The research showed that contacts by pharmacists with the patients and their doctors increased therapy initiation rates by as much as 39% for the full sample and an even higher 68% for the group counseled at retail stores, and increased medication adherence rates by 2.1%. The researchers noted that face-to-face interventions by retail store pharmacists resulted in increasing adherence rates by 3.9%.



The integrated pharmacy-based program featured counseling by pharmacists at 12 retail stores near the manufacturing client's headquarters, and counseling through a pharmacist call center for those identified as having diabetes. CVS Caremark launched Pharmacy Advisor for diabetes in 2009 because the cost and prevalence of that disease continues to rise. The American Diabetes Association estimates the cost of the disease to the U.S. in 2007 at $174 billion.

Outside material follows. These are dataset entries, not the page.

-- ==== Sys2Proof/Machine/FlashCalls.lean ====
section
/-! DEFINITION. Flash programs and erases pulse by pulse, their calls, patches, and what cuts them short (R424 to R433). -/

namespace Sys2Proof.Machine

/-! ### OP_STAT and OP_ADDR (R435) -/

/-- The operation shown: the one that runs, else the suspended one. -/
def State.showOp (s : State) : State :=
  let f := s.flash
  let shown := match f.op with | some o => some o | none => f.parked
  let code : Nat := match f.op with
    | some o => if o.erase then 2 else 1
    | none => if f.parked.isSome then 3 else 0
  let pulses := match shown with | some o => o.pulses | none => 0
  let wait := match f.op with | some o => o.tempWait | none => false
  let w := setBit (setBit (setBit (BitVec.ofNat 32 (pulses * 2 ^ 16 + code)) 31 f.fail) 30 wait) 29 f.parked.isSome
  let s1 := s.setReg (aFLASH 0x20) w
  match shown with
  | some o => s1.setReg (aFLASH 0x24) (BitVec.ofNat 32 o.addr)
  | none => s1

def State.setOp (s : State) (o : Option FlashOp) : State := (s.updFlash fun f => { f with op := o }).showOp

/-- A new operation starts: FAIL clears. -/
def State.startOp (s : State) (o : FlashOp) : State := (s.updFlash fun f => { f with op := some o, fail := false }).showOp

/-- TEMP_INHIBIT sets PAGE_ERR bit 17 (R427). -/
def State.tempErr (s : State) : State := s.setErr 0x700 17

/-- An operation ends: event 109, and the response of its call unless it runs without one (R428, R436). -/
def State.endOp (s : State) (o : FlashOp) (res : Nat) (ws : List Word) : State :=
  let s1 := ((s.setOp none).raise 109)
  if o.detached then s1 else s1.endLong res 0 ws

/-- Results of a program call: lines programmed, and the first non-blank line. -/
def progWords (done : Nat) (first : Option Nat) : List Word :=
  [BitVec.ofNat 32 done, match first with | some a => BitVec.ofNat 32 a | none => 0xFFFFFFFF]

/-! ### Where a call may reach (R420, R421, R433) -/

/-- The bank named by CFG:BANK.ACTIVE, as a partition. -/
def State.activeBank (s : State) : Option Nat :=
  match s.rf (pg 0x005 0x24) 1 0 with | 1 => some 0 | 2 => some 1 | _ => none

/-- What forbids a program or erase of n bytes at a. -/
def State.flashRefusal (s : State) (c : Call) (a n : Nat) : Option Nat :=
  let first := a / 0x10000
  let last := (a + n - 1) / 0x10000
  let spare := (List.range (last - first + 1)).any fun k => (sparesOf (partOf (first + k))).contains (first + k)
  if 0x2000000 < a + n ∨ partOf last = 3 ∨ partOf first ≠ partOf last ∨ spare then some rcBAD_ARG
  else if fabricCaller c ∧ partOf first < 2 then some rcNOT_PERMITTED
  else if s.activeBank = some (partOf first) then some rcBAD_STATE
  else none

/-- Flash reads by call reach the banks, user data and the patch slots, within one partition. -/
def readReaches (a n : Nat) : Bool :=
  let first := a / 0x10000
  let last := (a + n - 1) / 0x10000
  a + n ≤ 0x2000000 && partOf first == partOf last && (partOf last != 3 || (472 ≤ first && last ≤ 487))

/-! ### Programs (R424) -/

/-- The checks of the ROM before it programs a line, at the sampled temperature. -/
def State.lineRefusal (s : State) (a : Nat) : Option Nat :=
  if s.isHot then some rcTEMP_INHIBIT
  else match s.sectorStatus (a / 0x10000) with
    | 2 => some rcRETIRED
    | 1 => some rcSECTOR_OPEN
    | _ => if s.lineBlank a then none else some rcNOT_BLANK

/-- The first line of a range that is not blank. -/
def State.firstNonBlank (s : State) (a n : Nat) : Option Nat :=
  ((List.range n).find? fun k => !s.lineBlank (a + 32 * k)).map fun k => a + 32 * k

/-- A pulse that does not verify leaves each bit still to be cleared at 0 or 1 (R431). -/
def State.partPulse (s : State) (a : Nat) (data : List Byte) : State :=
  let (r, s1) := s.free 256
  s1.flashWrite a ((List.range data.length).map fun k => data.getD k 0xFF ||| BitVec.ofNat 8 (r.toNat / 2 ^ (8 * k)))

During the company’s 2011 Analyst Day in late December, Troyen Brennan, EVP and chief medical officer, noted that, “As we rolled out the Pharmacy Advisor program last year at this time we thought that perhaps clients with one to three million members would be interested, it was a new program and all. But on April 1 … we started with nearly 12 members and have been tracking results since.”



Brennan said that within that population of 12 million members there are roughly 700,000 diabetics, and in just over six months of enrollment it had delivered more than one million interventions — the overwhelming number of them at the retail level. That has led to 470,000 communications about gaps in care and more than 110,000 changes in medications. Those are impressive numbers.



Now, the company is looking to expand the program with the launch of Pharmacy Advisor 3.0, which will include additional disease states and additional clinical intervention opportunities. The program clearly marks one more way in which CVS Caremark is helping to drive adherence and lower costs.